• **Work order**
Output the entries that follow, word for word.

=== Extracted information ===

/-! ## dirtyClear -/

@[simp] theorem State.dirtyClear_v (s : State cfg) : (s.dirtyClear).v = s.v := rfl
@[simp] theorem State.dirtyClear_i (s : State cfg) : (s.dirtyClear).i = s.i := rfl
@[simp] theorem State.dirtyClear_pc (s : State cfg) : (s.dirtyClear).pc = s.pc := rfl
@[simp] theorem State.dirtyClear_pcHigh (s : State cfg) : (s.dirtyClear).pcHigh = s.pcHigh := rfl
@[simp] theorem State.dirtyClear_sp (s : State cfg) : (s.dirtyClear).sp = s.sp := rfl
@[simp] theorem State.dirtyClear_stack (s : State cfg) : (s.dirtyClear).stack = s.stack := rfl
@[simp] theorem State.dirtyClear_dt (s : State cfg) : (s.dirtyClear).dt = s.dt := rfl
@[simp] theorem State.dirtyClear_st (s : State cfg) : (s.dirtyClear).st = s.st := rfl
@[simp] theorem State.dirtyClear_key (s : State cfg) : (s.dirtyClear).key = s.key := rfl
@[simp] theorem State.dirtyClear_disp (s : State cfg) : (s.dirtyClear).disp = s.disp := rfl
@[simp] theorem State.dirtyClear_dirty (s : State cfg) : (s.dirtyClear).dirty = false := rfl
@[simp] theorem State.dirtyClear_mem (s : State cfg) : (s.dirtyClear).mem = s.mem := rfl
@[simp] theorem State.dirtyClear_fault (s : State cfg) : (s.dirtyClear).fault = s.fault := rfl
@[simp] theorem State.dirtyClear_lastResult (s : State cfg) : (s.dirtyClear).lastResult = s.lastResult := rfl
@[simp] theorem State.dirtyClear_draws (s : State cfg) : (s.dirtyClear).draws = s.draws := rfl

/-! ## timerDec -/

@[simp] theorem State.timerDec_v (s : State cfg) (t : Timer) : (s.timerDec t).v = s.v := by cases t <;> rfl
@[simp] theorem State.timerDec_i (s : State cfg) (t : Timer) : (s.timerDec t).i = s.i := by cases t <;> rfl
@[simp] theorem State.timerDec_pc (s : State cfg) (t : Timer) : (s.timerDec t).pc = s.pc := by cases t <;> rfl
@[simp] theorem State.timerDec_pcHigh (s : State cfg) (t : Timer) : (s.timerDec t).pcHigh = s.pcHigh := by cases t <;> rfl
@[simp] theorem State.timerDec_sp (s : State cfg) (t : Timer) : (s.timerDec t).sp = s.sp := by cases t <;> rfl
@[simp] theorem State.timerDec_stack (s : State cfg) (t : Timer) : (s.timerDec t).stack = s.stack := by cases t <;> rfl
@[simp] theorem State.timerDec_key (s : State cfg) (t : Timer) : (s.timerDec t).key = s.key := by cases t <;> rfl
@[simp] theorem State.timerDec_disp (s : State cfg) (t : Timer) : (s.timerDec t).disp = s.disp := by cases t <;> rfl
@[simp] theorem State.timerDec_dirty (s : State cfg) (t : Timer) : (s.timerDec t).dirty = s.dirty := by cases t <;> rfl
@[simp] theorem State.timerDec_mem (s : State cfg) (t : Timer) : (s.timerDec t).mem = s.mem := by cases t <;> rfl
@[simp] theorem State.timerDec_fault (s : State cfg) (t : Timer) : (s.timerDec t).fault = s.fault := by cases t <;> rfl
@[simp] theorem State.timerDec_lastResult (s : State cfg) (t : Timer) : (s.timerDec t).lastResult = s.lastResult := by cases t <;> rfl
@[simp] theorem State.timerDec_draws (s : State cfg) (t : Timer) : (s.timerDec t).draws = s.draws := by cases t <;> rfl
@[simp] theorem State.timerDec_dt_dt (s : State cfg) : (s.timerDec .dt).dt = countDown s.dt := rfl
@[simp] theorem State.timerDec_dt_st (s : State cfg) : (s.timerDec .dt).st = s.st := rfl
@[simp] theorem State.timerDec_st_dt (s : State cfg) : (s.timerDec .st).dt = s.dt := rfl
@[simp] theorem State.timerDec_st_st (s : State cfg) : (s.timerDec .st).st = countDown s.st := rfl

===

• **Response for this exercise**
/-! ## dirtyClear -/

@[simp] theorem State.dirtyClear_v (s : State cfg) : (s.dirtyClear).v = s.v := rfl
@[simp] theorem State.dirtyClear_i (s : State cfg) : (s.dirtyClear).i = s.i := rfl
@[simp] theorem State.dirtyClear_pc (s : State cfg) : (s.dirtyClear).pc = s.pc := rfl
@[simp] theorem State.dirtyClear_pcHigh (s : State cfg) : (s.dirtyClear).pcHigh = s.pcHigh := rfl
@[simp] theorem State.dirtyClear_sp (s : State cfg) : (s.dirtyClear).sp = s.sp := rfl
@[simp] theorem State.dirtyClear_stack (s : State cfg) : (s.dirtyClear).stack = s.stack := rfl
@[simp] theorem State.dirtyClear_dt (s : State cfg) : (s.dirtyClear).dt = s.dt := rfl
@[simp] theorem State.dirtyClear_st (s : State cfg) : (s.dirtyClear).st = s.st := rfl
@[simp] theorem State.dirtyClear_key (s : State cfg) : (s.dirtyClear).key = s.key := rfl
@[simp] theorem State.dirtyClear_disp (s : State cfg) : (s.dirtyClear).disp = s.disp := rfl
@[simp] theorem State.dirtyClear_dirty (s : State cfg) : (s.dirtyClear).dirty = false := rfl
@[simp] theorem State.dirtyClear_mem (s : State cfg) : (s.dirtyClear).mem = s.mem := rfl
@[simp] theorem State.dirtyClear_fault (s : State cfg) : (s.dirtyClear).fault = s.fault := rfl
@[simp] theorem State.dirtyClear_lastResult (s : State cfg) : (s.dirtyClear).lastResult = s.lastResult := rfl
@[simp] theorem State.dirtyClear_draws (s : State cfg) : (s.dirtyClear).draws = s.draws := rfl

/-! ## timerDec -/

@[simp] theorem State.timerDec_v (s : State cfg) (t : Timer) : (s.timerDec t).v = s.v := by cases t <;> rfl
@[simp] theorem State.timerDec_i (s : State cfg) (t : Timer) : (s.timerDec t).i = s.i := by cases t <;> rfl
@[simp] theorem State.timerDec_pc (s : State cfg) (t : Timer) : (s.timerDec t).pc = s.pc := by cases t <;> rfl
@[simp] theorem State.timerDec_pcHigh (s : State cfg) (t : Timer) : (s.timerDec t).pcHigh = s.pcHigh := by cases t <;> rfl
@[simp] theorem State.timerDec_sp (s : State cfg) (t : Timer) : (s.timerDec t).sp = s.sp := by cases t <;> rfl
@[simp] theorem State.timerDec_stack (s : State cfg) (t : Timer) : (s.timerDec t).stack = s.stack := by cases t <;> rfl
@[simp] theorem State.timerDec_key (s : State cfg) (t : Timer) : (s.timerDec t).key = s.key := by cases t <;> rfl
@[simp] theorem State.timerDec_disp (s : State cfg) (t : Timer) : (s.timerDec t).disp = s.disp := by cases t <;> rfl
@[simp] theorem State.timerDec_dirty (s : State cfg) (t : Timer) : (s.timerDec t).dirty = s.dirty := by cases t <;> rfl
@[simp] theorem State.timerDec_mem (s : State cfg) (t : Timer) : (s.timerDec t).mem = s.mem := by cases t <;> rfl
@[simp] theorem State.timerDec_fault (s : State cfg) (t : Timer) : (s.timerDec t).fault = s.fault := by cases t <;> rfl
@[simp] theorem State.timerDec_lastResult (s : State cfg) (t : Timer) : (s.timerDec t).lastResult = s.lastResult := by cases t <;> rfl
@[simp] theorem State.timerDec_draws (s : State cfg) (t : Timer) : (s.timerDec t).draws = s.draws := by cases t <;> rfl
@[simp] theorem State.timerDec_dt_dt (s : State cfg) : (s.timerDec .dt).dt = countDown s.dt := rfl
@[simp] theorem State.timerDec_dt_st (s : State cfg) : (s.timerDec .dt).st = s.st := rfl
@[simp] theorem State.timerDec_st_dt (s : State cfg) : (s.timerDec .st).dt = s.dt := rfl
@[simp] theorem State.timerDec_st_st (s : State cfg) : (s.timerDec .st).st = countDown s.st := rfl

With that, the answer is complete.